■ The task
Using the records below, filter out every line that lacks "execBuntingAck" and copy the rest.

■ Data in this exercise
theorem execApplyTimeout_keeps (p s) : Answers [.out, .regs, .ports, .jnl, .sess, .evt] s (execApplyTimeout p s) := by
  unfold execApplyTimeout
  split
  · rename_i y1 y2
    refine Answers.next ?_
    exact Keeps.refl _ _
  · rename_i y3 y4 y5
    extract_lets x6
    refine Answers.ite ?_ ?_
    · refine Answers.next ?_
      refine Keeps.then (State.sendPkt_keeps ..) rfl ?_
      refine Keeps.then (State.modPort_keeps ..) rfl ?_
      exact Keeps.refl _ _
    · refine Answers.next ?_
      refine Keeps.then (State.applyFail_keeps ..) rfl ?_
      refine Keeps.then (State.camNotice_keeps ..) rfl ?_
      exact Keeps.refl _ _

theorem execArpRequest_keeps (e target s) : Answers [.out] s (execArpRequest e target s) := by
  unfold execArpRequest
  extract_lets x1
  refine Answers.next ?_
  refine Keeps.ite ?_ ?_
  · refine Keeps.then (State.emit_keeps ..) rfl ?_
    exact Keeps.refl _ _
  · exact Keeps.refl _ _

theorem execAssign_keeps (_e h body s) : Answers [.out, .regs, .tim, .fab, .evt] s (execAssign _e h body s) := by
  unfold execAssign
  extract_lets x1 x2 x3 x4 x5 x6 x7
  have k8 : Keeps [.out, .regs, .tim, .fab, .evt] s x1 := by
    unfold x1
    refine Keeps.then (State.setFld_keeps ..) rfl ?_
    refine Keeps.then (State.takeAddress_keeps ..) rfl ?_
    refine Keeps.then (State.fabDiscover_keeps ..) rfl ?_
    exact Keeps.refl _ _
  have k9 : Keeps [.out, .regs, .tim, .fab, .evt] s x5 := by
    unfold x5
    refine Keeps.set_fab rfl ?_
    exact k8
  have k10 : Keeps [.out, .regs, .tim, .fab, .evt] s x6 := by
    unfold x6
    refine Keeps.then (State.mismatchCheck_keeps ..) rfl ?_
    refine Keeps.then (State.fabTook_keeps ..) rfl ?_
    exact k9
  have k11 : Keeps [.out, .regs, .tim, .fab, .evt] s x7 := by
    unfold x7
    refine Keeps.ite ?_ ?_
    · refine Keeps.then (State.setMismatch_keeps ..) rfl ?_
      exact k10
    · exact k10
  clear_value x7
  refine Answers.ite ?_ ?_
  · refine Answers.next ?_
    exact Keeps.refl _ _
  · refine Answers.ite ?_ ?_
    · refine Answers.next ?_
      refine Keeps.then (State.fabReply_keeps ..) rfl ?_
      exact Keeps.refl _ _
    · refine Answers.ite ?_ ?_
      · refine Answers.next ?_
        exact Keeps.refl _ _
      · refine Answers.next ?_
        refine Keeps.then (State.fabReply_keeps ..) rfl ?_
        exact k11

theorem execAssignAck_keeps (_e bytes s) : Answers [.regs, .seam, .fab, .evt] s (execAssignAck _e bytes s) := by
  unfold execAssignAck
  split
  · rename_i y1 y2
    refine Answers.next ?_
    exact Keeps.refl _ _
  · rename_i y3 y4 y5 y6
    split
    · rename_i y7 y8
      refine Answers.next ?_
      refine Keeps.then (State.fabStale_keeps ..) rfl ?_
      have k9 := State.fabFor_keeps _ _ _ _ y6
      refine Keeps.then k9 rfl ?_
      exact Keeps.refl _ _
    · rename_i y10 y11 y12
      extract_lets x13 x14 x15
      have k16 : Keeps [.regs, .seam, .fab, .evt] s x13 := by
        unfold x13
        refine Keeps.then (State.fabDone_keeps ..) rfl ?_
        have k17 := State.fabFor_keeps _ _ _ _ y6
        refine Keeps.then k17 rfl ?_
        exact Keeps.refl _ _
      clear_value x13
      refine Answers.next ?_
      refine Keeps.then (State.assignedCheck_keeps ..) rfl ?_
      refine Keeps.set_fab rfl ?_
      exact k16

theorem execAuthLockoutEnd_keeps (n s) : Answers [.regs, .sess] s (execAuthLockoutEnd n s) := by
  unfold execAuthLockoutEnd
  split
  · rename_i y1 y2
    refine Answers.next ?_
    exact Keeps.refl _ _
  · rename_i y3 y4 y5
    extract_lets x6
    refine Answers.ite ?_ ?_
    · refine Answers.next ?_
      exact Keeps.refl _ _
    · refine Answers.next ?_
      refine Keeps.then (State.setFld_keeps ..) rfl ?_
      refine Keeps.then (State.setSession_keeps ..) rfl ?_
      exact Keeps.refl _ _

theorem execAxisFault_keeps (x cause s) : Answers [.out, .regs, .jnl, .sess, .axes, .evt] s (execAxisFault x cause s) := by
  unfold execAxisFault
  refine Answers.ite ?_ ?_
  · refine Answers.next ?_
    exact Keeps.refl _ _
  · refine Answers.next ?_
    refine Keeps.then (State.axFault_keeps ..) rfl ?_
    exact Keeps.refl _ _

theorem execAxisLimits_keeps (n idx s) : Answers [.out, .regs, .jnl, .sess, .axes, .evt] s (execAxisLimits n idx s) := by
  unfold execAxisLimits
  refine Answers.next ?_
  refine State.runDesc_keeps rfl ?_ ?_
  · exact Keeps.refl _ _
  · intro a1 a2 a3
    refine Keeps.then (axisLimitsEffect_keeps ..) rfl ?_
    exact a3

theorem execAxisMove_keeps (n idx s) : Answers [.out, .regs, .jnl, .sess, .axes, .evt] s (execAxisMove n idx s) := by
  unfold execAxisMove
  refine Answers.next ?_
  refine State.runDesc_keeps rfl ?_ ?_
  · exact Keeps.refl _ _
  · intro a1 a2 a3
    refine Keeps.then (axisMoveEffect_keeps ..) rfl ?_
    exact a3

theorem execAxisStop_keeps (n idx s) : Answers [.out, .regs, .jnl, .sess, .axes, .evt] s (execAxisStop n idx s) := by
  unfold execAxisStop
  refine Answers.next ?_
  refine State.runDesc_keeps rfl ?_ ?_
  · exact Keeps.refl _ _
  · intro a1 a2 a3
    refine Keeps.then (axisStopEffect_keeps ..) rfl ?_
    exact a3

theorem execAxisTable_keeps (n idx s) : Answers [.out, .regs, .jnl, .sess, .evt] s (execAxisTable n idx s) := by
  unfold execAxisTable
  refine Answers.next ?_
  refine State.runDesc_keeps rfl ?_ ?_
  · exact Keeps.refl _ _
  · intro a1 a2 a3
    refine Keeps.then (axisTableEffect_keeps ..) rfl ?_
    exact a3

theorem execBandDeadline_keeps (c partner s) : Answers [.out, .regs, .ctxs, .ovw, .tim, .fab] s (execBandDeadline c partner s) := by
  unfold execBandDeadline
  split
  · rename_i y1 y2
    refine Answers.next ?_
    exact Keeps.refl _ _
  · rename_i y3 y4 y5
    extract_lets x6 x7 x8
    have k9 : Keeps [.out, .regs, .ctxs, .ovw, .tim, .fab] s x8 := by
      unfold x8
      refine Keeps.then (State.setCtx_keeps ..) rfl ?_
      exact Keeps.refl _ _
    clear_value x8
    refine Answers.ite ?_ ?_
    · refine Answers.next ?_
      exact Keeps.refl _ _
    · refine Answers.next ?_
      refine Keeps.then (State.flushWaiting_keeps ..) rfl ?_
      exact k9

theorem execBankCopyDone_keeps (c s) : Answers [.regs, .ctxs] s (execBankCopyDone c s) := by
  unfold execBankCopyDone
  extract_lets x1
  split
  · rename_i y2 y3
    refine Answers.next ?_
    exact Keeps.refl _ _
  · rename_i y4 y5 y6
    extract_lets x7 x8 x9 x10
    have k11 : Keeps [.regs, .ctxs] s x10 := by
      unfold x10
      refine Keeps.then (State.setNum_keeps ..) rfl ?_
      exact Keeps.refl _ _
    clear_value x10
    refine Answers.ite ?_ ?_
    · refine Answers.next ?_
      exact Keeps.refl _ _
    · refine Answers.next ?_
      refine Keeps.then (State.setFld_keeps ..) rfl ?_
      exact k11

theorem execBankUpdate_keeps (n idx set s) : Answers [.out, .regs, .jnl, .pln, .sess, .evt] s (execBankUpdate n idx set s) := by
  unfold execBankUpdate
  refine Answers.next ?_
  refine State.runDesc_keeps rfl ?_ ?_
  · exact Keeps.refl _ _
  · intro a1 a2 a3
    refine Keeps.then (bankEffect_keeps ..) rfl ?_
    exact a3

theorem execBlockLock_keeps (p l hs s) : Answers [.ports] s (execBlockLock p l hs s) := by
  unfold execBlockLock
  extract_lets x1
  refine Answers.next ?_
  refine Keeps.ite ?_ ?_
  · refine Keeps.then (State.setLane_keeps ..) rfl ?_
    exact Keeps.refl _ _
  · exact Keeps.refl _ _

theorem execBlockLockLost_keeps (p l hs s) : Answers [.out, .regs, .ports, .jnl, .pln, .sess, .evt,
    .cal] s (execBlockLockLost p l hs s) := by
  unfold execBlockLockLost
  extract_lets x1 x2
  refine Answers.next ?_
  refine Keeps.ite ?_ ?_
  · refine Keeps.then (State.lockLost_keeps ..) rfl ?_
    refine Keeps.then (State.setLane_keeps ..) rfl ?_
    exact Keeps.refl _ _
  · exact Keeps.refl _ _

theorem execBridgedFrame_keeps (e _pcp bytes s) : Answers [.out] s (execBridgedFrame e _pcp bytes s) := by
  unfold execBridgedFrame
  extract_lets x1
  refine Answers.next ?_
  refine Keeps.ite ?_ ?_
  · refine Keeps.then (State.emit_keeps ..) rfl ?_
    exact Keeps.refl _ _
  · exact Keeps.refl _ _

theorem execBringupTimeout_keeps (p s) : Answers [.out, .regs, .ports, .jnl, .sess, .evt, .cal] s (execBringupTimeout p s) := by
  unfold execBringupTimeout
  extract_lets x1 x2
  have k3 : Keeps [.out, .regs, .ports, .jnl, .sess, .evt, .cal] s x2 := by
    unfold x2
    refine Keeps.then (State.discover_keeps ..) rfl ?_
    refine Keeps.then (State.bump_keeps ..) rfl ?_
    exact Keeps.refl _ _
  clear_value x2
  refine Answers.ite ?_ ?_
  · refine Answers.next ?_
    refine Keeps.then (State.modPort_keeps ..) rfl ?_
    refine Keeps.then (State.setFld_keeps ..) rfl ?_
    exact k3
  · refine Answers.next ?_
    exact Keeps.refl _ _

theorem execBunting_keeps (_e bytes s) : Answers [.out, .regs, .seam, .tim, .fab, .evt] s (execBunting _e bytes s) := by
  unfold execBunting
  split
  · rename_i y1 y2
    refine Answers.next ?_
    exact Keeps.refl _ _
  · rename_i y3 y4 y5 y6
    extract_lets x7 x8 x9 x10 x11
    have k12 : Keeps [.out, .regs, .seam, .tim, .fab, .evt] s x10 := by
      unfold x10
      refine Keeps.then (State.fabReply_keeps ..) rfl ?_
      refine Keeps.then (State.fabPassed_keeps ..) rfl ?_
      have k13 := State.fabFor_keeps _ _ _ _ y6
      refine Keeps.then k13 rfl ?_
      exact Keeps.refl _ _
    clear_value x10
    refine Answers.ite ?_ ?_
    · refine Answers.next ?_
      have k14 := State.fabFor_keeps _ _ _ _ y6
      refine Keeps.then k14 rfl ?_
      exact Keeps.refl _ _
    · refine Answers.ite ?_ ?_
      · refine Answers.next ?_
        refine Keeps.set_seam rfl ?_
        exact k12
      · refine Answers.next ?_
        refine Keeps.ite ?_ ?_
        · have k15 := State.fabFor_keeps _ _ _ _ y6
          refine Keeps.then k15 rfl ?_
          exact Keeps.refl _ _
        · refine Keeps.then (State.fabReply_keeps ..) rfl ?_
          have k16 := State.fabFor_keeps _ _ _ _ y6
          refine Keeps.then k16 rfl ?_
          exact Keeps.refl _ _

theorem execBuntingAck_keeps (_e bytes s) : Answers [.regs, .seam, .fab, .evt] s (execBuntingAck _e bytes s) := by
  unfold execBuntingAck
  split
  · rename_i y1 y2
    refine Answers.next ?_
    exact Keeps.refl _ _
  · rename_i y3 y4 y5 y6
    extract_lets x7 x8
    refine Answers.ite ?_ ?_
    · refine Answers.next ?_
      refine Keeps.then (State.fabStale_keeps ..) rfl ?_
      have k9 := State.fabFor_keeps _ _ _ _ y6
      refine Keeps.then k9 rfl ?_
      exact Keeps.refl _ _
    · refine Answers.next ?_
      refine Keeps.set_fab rfl ?_
      have k10 := State.fabFor_keeps _ _ _ _ y6
      refine Keeps.then k10 rfl ?_
      exact Keeps.refl _ _

theorem execBuntingRecord_keeps (s) : Answers [.out, .regs, .jobs, .seam, .pen, .jnl, .tim, .fab, .axes, .evt,
    .pwr] s (execBuntingRecord s) := by
  unfold execBuntingRecord
  split
  · rename_i y1 y2
    refine Answers.next ?_
    exact Keeps.refl _ _
  · rename_i y3 y4 y5 y6
    extract_lets x7
    refine Answers.next ?_
    refine Keeps.then (State.buntTake_keeps ..) rfl ?_
    refine Keeps.set_seam rfl ?_
    exact Keeps.refl _ _

theorem execCalibrate_keeps (n idx s) : Answers [.freeIdx, .out, .regs, .ports, .jnl, .sess, .evt, .cal] s (execCalibrate n idx s) := by
  unfold execCalibrate
  refine Answers.next ?_
  refine State.runDesc_keeps rfl ?_ ?_
  · exact Keeps.refl _ _
  · intro a1 a2 a3
    refine Keeps.then (calEffect_keeps ..) rfl ?_
    exact a3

■ Finished exercise
theorem execBuntingAck_keeps (_e bytes s) : Answers [.regs, .seam, .fab, .evt] s (execBuntingAck _e bytes s) := by
  unfold execBuntingAck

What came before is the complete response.